Here are a few tips:
- You’ll receive lots of information and pamphlets from your doctor. I found these overwhelming, since I couldn’t concentrate on reading even books that I liked. But don’t throw the information away: You’ll eventually need it.
- You’ll receive a quick-reference page on what to do if you get sick or need help. I highly recommend keeping this page where you can reach it.
- Assemble a survival kit: ice pops, lots of water, nutritional drinks and sports beverages.
- Have some pre-prepared meals ready for your worst days.
On your last day of chemo, you’ll get to ring the bell, to celebrate. I’d expected to be elated, but it was the first time I cried–tears of relief that this part of the experience was over.
As a result of chemo, I lost my eyelashes and eyebrows. My nails became brittle and developed rings that made it look as if I’d been poisoned. A product called Latisse gave me back my lashes and brows within a couple of weeks; my nails are on their own.
Radiation: I was told that, because of the type of chemo I’d had, I would receive thirty-three hits of radiation. I was told that it’s easier than chemo.
My first day was easy.
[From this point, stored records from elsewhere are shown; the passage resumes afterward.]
-- ==== Sys2Proof/Machine/Volumes.lean ====
section
/-!
DEFINITION. Volume commands: LOAD (R92, R125, R198), UNLOAD (R92), PARTITION (R93, R178), truncating ERASE (R199), long
and sanitising ERASE (R92, R424).
-/

namespace Sys2Proof.Machine

/-- A command of an opcode that has been chosen from the tape queue. -/
def chosenCmd (op : Nat) (r : CmdRef) (s : State) : Option InFlight :=
  match findCmd s r with
  | none => none
  | some c => if eOpcode c.entry = op ∧ c.stage = .chosen then some c else none

/-! ### LOAD -/

/-- What the walk over the data sets of a partition has found (R198): the data sets in order of DSN, the DSNs of the last
16, the session of the last data data set, lost ranges, the data set at which the data ended at an EOD, the end of the
last block, and the block of a record that the last data set leaves unfinished. -/
structure Walk where
  placed  : List Placed
  dsns    : List Nat
  session : Nat
  gone    : List (Nat × Nat)
  eod     : Option Placed
  after   : Nat
  cut     : Option Nat
deriving DecidableEq, Repr

/-- The TYPE 2 entries of an index as lost ranges. -/
def goneOf (es : List IndexEntry) : List (Nat × Nat) := (es.filter fun e => e.type == 2).map fun e => (e.block, e.value)

/-- The data sets of a partition up to the end of its recorded data (R198). -/
def walkSets (base : Nat) : Walk → List FoundSet → Walk
  | w, [] => w
  | w, f :: r =>
    let k := f.kind.toNat
    let d := directoryOf f.directory
    let seq := match w.dsns with | [] => true | n :: _ => f.dsn == n + 1 || w.dsns.contains f.dsn
    let es := entriesOf d.entries f.index
    let here : Placed :=
      { dsn := f.dsn, at_ := f.at_, kind := k, session := d.session, first := d.first, next := d.next, contLen := d.cont }
    if !seq || (k != 1 && decide (d.session < base)) || (k == 0 && decide (d.session < w.session)) then w
    else if k = 3 then { w with eod := some here, gone := w.gone ++ goneOf es, after := f.at_, cut := none }
    else
      let w := { w with placed := (w.placed.filter fun x => x.dsn != f.dsn) ++ [here], dsns := (f.dsn :: w.dsns).take 16,
                        after := f.at_ + f.len }
      if k = 1 then walkSets base w r
      else
        let last := match (es.filter fun e => e.type == 0).getLast? with | some e => e.block | none => d.first
        walkSets base { w with session := d.session, gone := w.gone ++ goneOf es, cut := if f.cut then some last else none } r

/-- A partition as LOAD finds it (R125, R198). -/
def loadPart (v : Part) (found : List FoundSet) : Part :=
  let w := walkSets v.base { placed := [], dsns := [], session := 0, gone := [], eod := none, after := v.start * slotLen, cut := none } found
  let last := (w.placed.filter fun d => d.kind == 0).getLast?
  let next := match w.eod with | some e => e.next | none => (match last with | some d => d.next | none => 0)
  let next := w.gone.foldl (fun m r => max m (r.1 + r.2)) next
  { v with
    next := next, session := none, gone := w.gone, placed := w.placed
    dsn := (match w.eod with | some e => e.dsn | none => (match w.dsns with | [] => 0 | n :: _ => n + 1))
    at_ := w.after
    eodPsa := (match w.eod with | some e => e.at_ / slotLen | none => v.eodPsa)
    eodDsn := (match w.eod with | some e => e.dsn | none => v.eodDsn)
    carried := (match w.cut with | some b => [(b, 1)] | none => []) }

/-- The one partition of a volume without a table (R179). -/
def partWhole : Part := { partNone with start := 1024, end_ := volumeSlots, at_ := 1024 * slotLen }

/-- The medium delta of a housekeeping payload, all zero when its identifier, version or CRC is wrong (R229); the Bool
says whether it is valid. -/
def deltaOf (payload : List Byte) : Bool × List (Nat × Byte) :=
  let b := slice payload 0x100000 4194304
  let ok := fieldLe b 0 4 == 0x444D4B53 && fieldLe b 4 1 == 1 && fieldLe b 60 4 == (crc32c (b.take 60 ++ slice b 64 3145728)).toNat
  (ok, if ok then (b.zipIdx.filter fun x => x.1 != 0).map fun x => (x.2, x.1) else [])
I had films made, and a nurse marked my skin with a small permanent tattoo dot on the area to be irradiated.
After the procedure, the doctor prescribed a cream to relieve radiation burn. I didn’t burn to the point of blisters, but many people do. You’ll be smart to get that prescription filled.
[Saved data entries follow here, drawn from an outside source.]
-- ==== Sys2Proof/Machine/Dispatch.lean ====
section
/-!
DEFINITION. The dispatch: one arm for each command of the operation table.
-/

namespace Sys2Proof.Machine

def exec (i : Instr) (s : State) : Host.Outcome State Fault Refusal :=
  match i with
  | .perstNFall t => Sys2Proof.Machine.execPerstNFall t s
  | .perstNRise t addrSel temps => Sys2Proof.Machine.execPerstNRise t addrSel temps s
  | .rootPllLock t env => Sys2Proof.Machine.execRootPllLock t env s
  | .refClkLoss t => Sys2Proof.Machine.execRefClkLoss t s
  | .supplyMonitorTrip t => Sys2Proof.Machine.execSupplyMonitorTrip t s
  | .tempUpdate t temps => Sys2Proof.Machine.execTempUpdate t temps s
  | .pwrWarnNFall t => Sys2Proof.Machine.execPwrWarnNFall t s
  | .holdInNFall t => Sys2Proof.Machine.execHoldInNFall t s
  | .tapeAtRest t => Sys2Proof.Machine.execTapeAtRest t s
  | .warmResetRequest t value => Sys2Proof.Machine.execWarmResetRequest t value s
  | .warmResetStart t env => Sys2Proof.Machine.execWarmResetStart t env s
  | .flr t f => Sys2Proof.Machine.execFlr t f s
  | .gateDelayExpiry t => Sys2Proof.Machine.execGateDelayExpiry t s
  | .dieShutdownDone t die => Sys2Proof.Machine.execDieShutdownDone t die s
  | .dieWakeDone t die => Sys2Proof.Machine.execDieWakeDone t die s
  | .readWaitExpiry t => Sys2Proof.Machine.execReadWaitExpiry t s
  | .writeSessionStart t hk => Sys2Proof.Machine.execWriteSessionStart t hk s
  | .commandAged t ref => Sys2Proof.Machine.execCommandAged t ref s
  | .tapeCommandChoose t => Sys2Proof.Machine.execTapeCommandChoose t s
  | .locateTargetReached t => Sys2Proof.Machine.execLocateTargetReached t s
  | .wrapChange t wrap => Sys2Proof.Machine.execWrapChange t wrap s
  | .sqTailDoorbell t f q width value => Sys2Proof.Machine.execSqTailDoorbell t f q width value s
  | .cqHeadDoorbell t f q width value => Sys2Proof.Machine.execCqHeadDoorbell t f q width value s
  | .commandFetch t entry => Sys2Proof.Machine.execCommandFetch t entry s
  | .hqEnable t f => Sys2Proof.Machine.execHqEnable t f s
  | .hqDisable t f => Sys2Proof.Machine.execHqDisable t f s
  | .hqAllotWrite t g word value => Sys2Proof.Machine.execHqAllotWrite t g word value s
  | .append t ref rlist segs data => Sys2Proof.Machine.execAppend t ref rlist segs data s
  | .stagingGrant t => Sys2Proof.Machine.execStagingGrant t s
  | .acceptancePoint t => Sys2Proof.Machine.execAcceptancePoint t s
  | .read t ref segs => Sys2Proof.Machine.execRead t ref segs s
  | .verify t ref => Sys2Proof.Machine.execVerify t ref s
  | .flush t ref => Sys2Proof.Machine.execFlush t ref s
  | .writeMark t ref => Sys2Proof.Machine.execWriteMark t ref s
  | .readPosition t ref segs => Sys2Proof.Machine.execReadPosition t ref segs s
  | .orderQuery t ref segs list => Sys2Proof.Machine.execOrderQuery t ref segs list s
  | .locate t ref => Sys2Proof.Machine.execLocate t ref s
  | .createCq t ref => Sys2Proof.Machine.execCreateCq t ref s
  | .deleteCq t ref => Sys2Proof.Machine.execDeleteCq t ref s
  | .createSq t ref => Sys2Proof.Machine.execCreateSq t ref s
  | .deleteSq t ref => Sys2Proof.Machine.execDeleteSq t ref s
  | .abort t ref ahead => Sys2Proof.Machine.execAbort t ref ahead s
  | .getParam t ref => Sys2Proof.Machine.execGetParam t ref s
  | .setParam t ref => Sys2Proof.Machine.execSetParam t ref s
  | .getLog t ref segs => Sys2Proof.Machine.execGetLog t ref segs s
  | .keyLoadKek t ref segs blob => Sys2Proof.Machine.execKeyLoadKek t ref segs blob s
  | .keyLoadRecordKey t ref segs blob => Sys2Proof.Machine.execKeyLoadRecordKey t ref segs blob s
  | .keyErase t ref => Sys2Proof.Machine.execKeyErase t ref s
  | .keyEraseImmediate t ref => Sys2Proof.Machine.execKeyEraseImmediate t ref s
  | .keyEraseKek t ref => Sys2Proof.Machine.execKeyEraseKek t ref s
  | .load t ref scan => Sys2Proof.Machine.execLoad t ref scan s
  | .unload t ref present hk => Sys2Proof.Machine.execUnload t ref present hk s
  | .partition t ref segs sizes hk => Sys2Proof.Machine.execPartition t ref segs sizes hk s
  | .eraseTruncate t ref => Sys2Proof.Machine.execEraseTruncate t ref s
  | .eraseLong t ref finished => Sys2Proof.Machine.execEraseLong t ref finished s
  | .eraseSanitise t ref finished headersFound => Sys2Proof.Machine.execEraseSanitise t ref finished headersFound s
  | .calibrate t ref segs units out => Sys2Proof.Machine.execCalibrate t ref segs units out s
  | .telltaleStart t ref => Sys2Proof.Machine.execTelltaleStart t ref s
  | .telltaleStop t ref => Sys2Proof.Machine.execTelltaleStop t ref s
  | .bench t ref => Sys2Proof.Machine.execBench t ref s
  | .selfTest t ref code => Sys2Proof.Machine.execSelfTest t ref code s
  | .holdEnter t ref => Sys2Proof.Machine.execHoldEnter t ref s
  | .holdRelease t ref => Sys2Proof.Machine.execHoldRelease t ref s
  | .lcChange t ref segs auth => Sys2Proof.Machine.execLcChange t ref segs auth s
  | .lcArmExpiry t => Sys2Proof.Machine.execLcArmExpiry t s
  | .patchDownload t ref segs data => Sys2Proof.Machine.execPatchDownload t ref segs data s
  | .fwActivate t ref => Sys2Proof.Machine.execFwActivate t ref s
  | .fwActivateSwap t => Sys2Proof.Machine.execFwActivateSwap t s
  | .fwActivateTimeout t => Sys2Proof.Machine.execFwActivateTimeout t s
  | .health t src => Sys2Proof.Machine.execHealth t src s
  | .logRead t src => Sys2Proof.Machine.execLogRead t src s
  | .taskLcChange t src => Sys2Proof.Machine.execTaskLcChange t src s
  | .attest t src => Sys2Proof.Machine.execAttest t src s
  | .queueSetup t src => Sys2Proof.Machine.execQueueSetup t src s
  | .emergencyHold t src => Sys2Proof.Machine.execEmergencyHold t src s
  | .warmReset t src => Sys2Proof.Machine.execWarmReset t src s
  | .taskWriteWhileBusy t src offset value => Sys2Proof.Machine.execTaskWriteWhileBusy t src offset value s
  | .boardBusWrite t src address bytes => Sys2Proof.Machine.execBoardBusWrite t src address bytes s
  | .smbusTimeout t => Sys2Proof.Machine.execSmbusTimeout t s
  | .getVersion t conn msg => Sys2Proof.Machine.execGetVersion t conn msg s
  | .getCapabilities t conn msg => Sys2Proof.Machine.execGetCapabilities t conn msg s
  | .negotiateAlgorithms t conn msg => Sys2Proof.Machine.execNegotiateAlgorithms t conn msg s
  | .getDigests t conn msg => Sys2Proof.Machine.execGetDigests t conn msg s
  | .getCertificate t conn msg => Sys2Proof.Machine.execGetCertificate t conn msg s
  | .challenge t conn msg => Sys2Proof.Machine.execChallenge t conn msg s
  | .getMeasurements t conn msg => Sys2Proof.Machine.execGetMeasurements t conn msg s
  | .doeDiscovery t index => Sys2Proof.Machine.execDoeDiscovery t index s
  | .doeAbort t => Sys2Proof.Machine.execDoeAbort t s
  | .unlock t auth => Sys2Proof.Machine.execUnlock t auth s
  | .sourceLineChange t f fast src => Sys2Proof.Machine.execSourceLineChange t f fast src s
  | .interruptDelivery t => Sys2Proof.Machine.execInterruptDelivery t s
  | .fastDelivery t => Sys2Proof.Machine.execFastDelivery t s
  | .holdoffExpiry t f fast vec => Sys2Proof.Machine.execHoldoffExpiry t f fast vec s
  | .msixUnmask t f vec => Sys2Proof.Machine.execMsixUnmask t f vec s
  | .icEoi t f value => Sys2Proof.Machine.execIcEoi t f value s
  | .icFEoi t value => Sys2Proof.Machine.execIcFEoi t value s
  | .icActiveRead t f fast word => Sys2Proof.Machine.execIcActiveRead t f fast word s
  | .icPendWrite t f fast word value => Sys2Proof.Machine.execIcPendWrite t f fast word value s
  | .icSrcCfgWrite t f value => Sys2Proof.Machine.execIcSrcCfgWrite t f value s
  | .itemOffer t q part words => Sys2Proof.Machine.execItemOffer t q part words s
  | .batchIdleTimeout t q => Sys2Proof.Machine.execBatchIdleTimeout t q s
  | .spillHeadWrite t q value => Sys2Proof.Machine.execSpillHeadWrite t q value s
  | .spillFlush t q => Sys2Proof.Machine.execSpillFlush t q s
  | .spillFlushEffect t q => Sys2Proof.Machine.execSpillFlushEffect t q s
  | .spillStart t q => Sys2Proof.Machine.execSpillStart t q s
  | .spillStop t q => Sys2Proof.Machine.execSpillStop t q s
  | .strokeBoundary t => Sys2Proof.Machine.execStrokeBoundary t s
  | .slotStart t => Sys2Proof.Machine.execSlotStart t s
  | .slotComplete t slot => Sys2Proof.Machine.execSlotComplete t slot s
  | .loopStart t slot value => Sys2Proof.Machine.execLoopStart t slot value s
  | .loopStop t slot value => Sys2Proof.Machine.execLoopStop t slot value s
  | .ceSwapWrite t value => Sys2Proof.Machine.execCeSwapWrite t value s
  | .rcDataAccess t slot write => Sys2Proof.Machine.execRcDataAccess t slot write s
  | .readSampleCell t lane session cell => Sys2Proof.Machine.execReadSampleCell t lane session cell s
  | .servoSampleCell t lane session cell => Sys2Proof.Machine.execServoSampleCell t lane session cell s
  | .headStatusCell t lane session cell => Sys2Proof.Machine.execHeadStatusCell t lane session cell s
  | .laneLoss t lane => Sys2Proof.Machine.execLaneLoss t lane s
  | .laneTrainingDone t lane ok lower upper => Sys2Proof.Machine.execLaneTrainingDone t lane ok lower upper s
  | .burstWindowClose t reader => Sys2Proof.Machine.execBurstWindowClose t reader s
  | .moduleSample t m kind => Sys2Proof.Machine.execModuleSample t m kind s
  | .writeGateOpen t m bit => Sys2Proof.Machine.execWriteGateOpen t m bit s
  | .servoLossLimit t cond => Sys2Proof.Machine.execServoLossLimit t cond s
  | .sheetPacketReceive t link code data crc intact => Sys2Proof.Machine.execSheetPacketReceive t link code data crc intact s
  | .sheetLinkSync t link => Sys2Proof.Machine.execSheetLinkSync t link s
  | .sheetLinkLoss t link => Sys2Proof.Machine.execSheetLinkLoss t link s
  | .sheetLinkStable t => Sys2Proof.Machine.execSheetLinkStable t s
  | .sheetRefresh t => Sys2Proof.Machine.execSheetRefresh t s
  | .encoderEdge t enc a b => Sys2Proof.Machine.execEncoderEdge t enc a b s
  | .encoderIndex t enc => Sys2Proof.Machine.execEncoderIndex t enc s
  | .gpiEdge t pin level => Sys2Proof.Machine.execGpiEdge t pin level s
  | .rowDispatch t => Sys2Proof.Machine.execRowDispatch t s
  | .tapeResume t => Sys2Proof.Machine.execTapeResume t s
  | .readAheadStop t => Sys2Proof.Machine.execReadAheadStop t s
  | .demandUpdate t => Sys2Proof.Machine.execDemandUpdate t s
  | .reefRampDone t => Sys2Proof.Machine.execReefRampDone t s
  | .verifyResult t copy obs => Sys2Proof.Machine.execVerifyResult t copy obs s
  | .verifyDeadline t copy => Sys2Proof.Machine.execVerifyDeadline t copy s
  | .frameDecodeStart t die engine => Sys2Proof.Machine.execFrameDecodeStart t die engine s
  | .frameDecodeDone t die engine => Sys2Proof.Machine.execFrameDecodeDone t die engine s
  | .blankDetect t => Sys2Proof.Machine.execBlankDetect t s
  | .runDispatch t engine => Sys2Proof.Machine.execRunDispatch t engine s
  | .runComplete t engine agrees => Sys2Proof.Machine.execRunComplete t engine agrees s
  | .cipherRecordStart t pair => Sys2Proof.Machine.execCipherRecordStart t pair s
  | .cipherRecordEnd t pair agrees => Sys2Proof.Machine.execCipherRecordEnd t pair agrees s
  | .drbgReseed t entropyOk => Sys2Proof.Machine.execDrbgReseed t entropyOk s
  | .entropyHealthFail t => Sys2Proof.Machine.execEntropyHealthFail t s
  | .scrubRead t cls obs => Sys2Proof.Machine.execScrubRead t cls obs s
  | .instructionFetchTrap t fault => Sys2Proof.Machine.execInstructionFetchTrap t fault s
  | .dmaChannelHalt t f q => Sys2Proof.Machine.execDmaChannelHalt t f q s
  | .completionTimeout t f q => Sys2Proof.Machine.execCompletionTimeout t f q s
  | .miFlipaddrWrite t cls high width value => Sys2Proof.Machine.execMiFlipaddrWrite t cls high width value s
  | .injectedWrite t cls addr data => Sys2Proof.Machine.execInjectedWrite t cls addr data s
  | .bar0AccessReject t f isWrite offset width => Sys2Proof.Machine.execBar0AccessReject t f isWrite offset width s
  | .rocRead t f offset width => Sys2Proof.Machine.execRocRead t f offset width s
  | .registerWrite t f bar offset width value => Sys2Proof.Machine.execRegisterWrite t f bar offset width value s
  | .holdInNRise t => Sys2Proof.Machine.execHoldInNRise t s
  | .pwrWarnNRise t => Sys2Proof.Machine.execPwrWarnNRise t s
  | .lowHalfRead t f offset => Sys2Proof.Machine.execLowHalfRead t f offset s
  | .spillConsumerHalt t q => Sys2Proof.Machine.execSpillConsumerHalt t q s
  | .rsaOperationDone t => Sys2Proof.Machine.execRsaOperationDone t s
  | .doeResponseRead t => Sys2Proof.Machine.execDoeResponseRead t s
  | .vfEnableWrite t on => Sys2Proof.Machine.execVfEnableWrite t on s
  | .setdasaOrEntdaa t address => Sys2Proof.Machine.execSetdasaOrEntdaa t address s

end Sys2Proof.Machine
end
Radiation is a little more humiliating than chemo, since your breasts are exposed to the world. The treatment takes about fifteen minutes. It doesn’t hurt; you only hear the machine making adjustments. If you stay focused on what you’re there for, it’s relatively easy.
Treatments take place every day, Monday through Friday, and you’re not allowed to miss any. For me, the greatest pleasure was having the therapy dog to love while I waited.
- Wear a soft bra or camisole so it won’t chafe against your skin, which the radiation makes very sensitive.
- Wear two-piece outfits, as you’ll be changing into and out of them every day.
- Keep your prescriptions for pain and nausea medications filled, and keep the pills on hand. They work.
After finishing the treatments, I had reconstructive surgery. I feel whole again. If it’s an option you’re considering, I highly recommend it.
Be positive. Know what’s going to happen, then survive. Believe me: Your life will take on a whole new meaning. Every hour of every day will count, for tomorrow is guaranteed to no one.
About the author:
Lynn Lazos was the fourth child and the only girl in a family of all boys. “I grew up in a modest neighborhood. My father was a chief petty officer in the Navy, and my mother was a stay-at-home mom, later to become a hairdresser. I didn’t get the chance to go to college, so I entered the Federal Civil Service. I’ve been married for forty-five years and have two children and five grandchildren. I worked as a contracting officer and ended my career as a small-business specialist, working for the person who reported our office statistics to the President. I’ve never been published, unless you consider all the contracts written for the Army. I felt compelled to write because one of my brothers, who’s an author, suggested that I write about my experience, so I figured, What do I have to lose? One of his book-club members is an ex-nurse, and she suggested that I send my story to Pulse. I’ve always wanted to be published. I have a Mensa friend who said that if I could learn to spell, I would be a great writer. I took German in high school, and haven’t been able to spell ever since.”